I'm not sure what glibc's latest policy is on linking statically, but at least it used to be basically unsupported and bugs about it were ignored. But even if supported, you can't know if it under some configurations or runtime circumstances uses dlopen for something.
Or maybe once you juggle more than X file descriptors some code switches from using `poll()` to using `select()` (or `epoll()`).
My thoughts last time I looked at seccomp: https://blog.habets.se/2022/03/seccomp-unsafe-at-any-speed.h...
This is a problem but fwiw libc's should be falling back to old system calls. You can block clone3 today and see that your libc will fall back to clone.
> A problem with that approach is that libc can after an upgrade decide to start doing syscalls you were not expecting.
That would break capsicum, too, so I don’t see how that’s a problem when “comparing Capsicum to using seccomp in the same way”.
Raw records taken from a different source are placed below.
/-- A walk made at once, every read in this cycle; the fuel bounds the number of reads. -/
def walkNow {α : Type} (s : State) (f : List (Option Nat) → WalkStep α) : Nat → List (Option Nat) → Option (Except Nat α)
  | 0, _ => none
  | n + 1, vals => match f vals with
    | .read t a _ =>
      let bad := s.badLines.contains (t, a / 64) || s.lostLine t a
      walkNow s f n (vals ++ [if bad then none else some (s.dramRead t a 8)])
    | .fail c => some (.error c)
    | .ok v _ => some (.ok v)

/-- The stage-B entry of a page, read at once. -/
def State.entryB (s : State) (sp page : Nat) : Except Nat Nat :=
  (walkNow s (walkB s sp page) 4 []).getD (.error 4)
/-- The stage-A leaf and the page of a virtual page, read at once. -/
def State.leafA (s : State) (asid vpage : Nat) : Except Nat (Nat × Nat) :=
  (walkNow s (walkA s asid vpage) 16 []).getD (.error 3)

/-- Where the level-3 stage-B entry of a page lies: tier and device-physical address. -/
def State.entryAddr (s : State) (sp page : Nat) : Option (Nat × Nat) :=
  let x := s.subp sp
  let at_ (off : Nat) : Option (Nat × Nat) :=
    (s.stageC (some x.part) (off / 2 ^ 46 % 4) (off % 2 ^ 46)).map fun a => (off / 2 ^ 46 % 4, a)
  (at_ ((ptrOff x.root + 8 * bits page 21 11) % 2 ^ 48)).bind fun (t1, a1) =>
    (at_ ((bits (s.dramRead t1 a1 8) 0 48 + 8 * bits page 10 11) % 2 ^ 48)).bind fun (t2, a2) =>
      at_ ((bits (s.dramRead t2 a2 8) 0 48 + 8 * bits page 0 10) % 2 ^ 48)

/-- Garnet rewrites the stage-B entry of a page (R339). -/
def State.setEntryB (s : State) (sp page e : Nat) : State :=
  match s.entryAddr sp page with
  | some (t, a) => s.dramWrite t a 8 e
  | none => s

/-- Whether a page is discarded, with its RV bit (R342). -/
def State.discarded (s : State) (sp page : Nat) : Option Bool :=
  match s.entryB sp page with
  | .ok e => if entV e && entDisc e then some (entWB e) else none
  | .error _ => none

/-! ### Translation caches (R359) -/

/-- A cache of at most `cap` translations, most recently used first, with `x` entered or moved to the front. -/
def tlbEnter (cap : Nat) (l : List Xlat) (x : Xlat) : List Xlat :=
  (x :: l.filter fun y => decide (y.asid ≠ x.asid ∨ y.vpage ≠ x.vpage)).take cap

/-- The translation of a virtual page in a base die's cache. -/
def dieWhole (l : List DieEntry) (asid vpage : Nat) : Option Xlat :=
  l.findSome? fun e => match e with
    | .whole x => if x.asid = asid ∧ x.vpage = vpage then some x else none
    | .stageB _ _ _ => none
/-- The stage-B entry of a page in a base die's cache. -/
def dieStageB (l : List DieEntry) (subp page : Nat) : Option Nat :=
  l.findSome? fun e => match e with
    | .whole _ => none
    | .stageB n k v => if n = subp ∧ k = page then some v else none
/-- Whether two entries of a base die's cache translate the same page. -/
def DieEntry.same : DieEntry → DieEntry → Bool
  | .whole x, .whole y => x.asid == y.asid && x.vpage == y.vpage
  | .stageB n k _, .stageB m j _ => n == m && k == j
  | _, _ => false
/-- A base die's cache, of 16384 entries of both kinds, with `e` entered or moved to the front. -/
def dieEnter (l : List DieEntry) (e : DieEntry) : List DieEntry := (e :: l.filter fun y => !e.same y).take 16384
That's the approach I meant by "that approach", the library the parent commenter was talking about writing for a customer. Compare this to Landlock or OpenBSDs pledge/unveil.
Now that Landlock actually is a thing, have you considered writing another followup? Given what I've seen of landlock, I expect it'll be spicy...
I took the bait.
“The goal of Landlock is to enable restriction of ambient rights (e.g. global filesystem or network access) for a set of processes. Because Landlock is a stackable LSM [(Linux Security Model)], it makes it possible to create safe security sandboxes as new security layers in addition to the existing system-wide access-controls. ... Landlock empowers any process, including unprivileged ones, to securely restrict themselves.”
https://docs.kernel.org/userspace-api/landlock.html
I've actually found it pretty fine. It doesn't have full coverage, but they have a system of adding coverage (ABI versions), and it covers a lot of the important stuff.
The one restriction I'm not sure about is that you can't say "~/ except ~/.gnupg". You have to actually enumerate everything you do want to allow. But maybe that's for the best. Both because it mandates rules not becoming too complex to reason about, and because that's a weird requirement in general. Like did you really mean to give access to ~/.gnupg.backup/? Probably not. Probably best to enumerate the allowlist.
And if you really want to, I guess you can listdir() and compose the exhaustive list manually, after subtracting the "except X".
I find seccomp unusable and not fit for purpose, but landlock closes many doors.
Maybe you know better? I'd love to hear your take.
I definitely don't know better, and after taking a few more looks at landlock, I'm not even sure what my objections were, probably got it confused with something else entirely. Confusion and ignorance on my part I guess.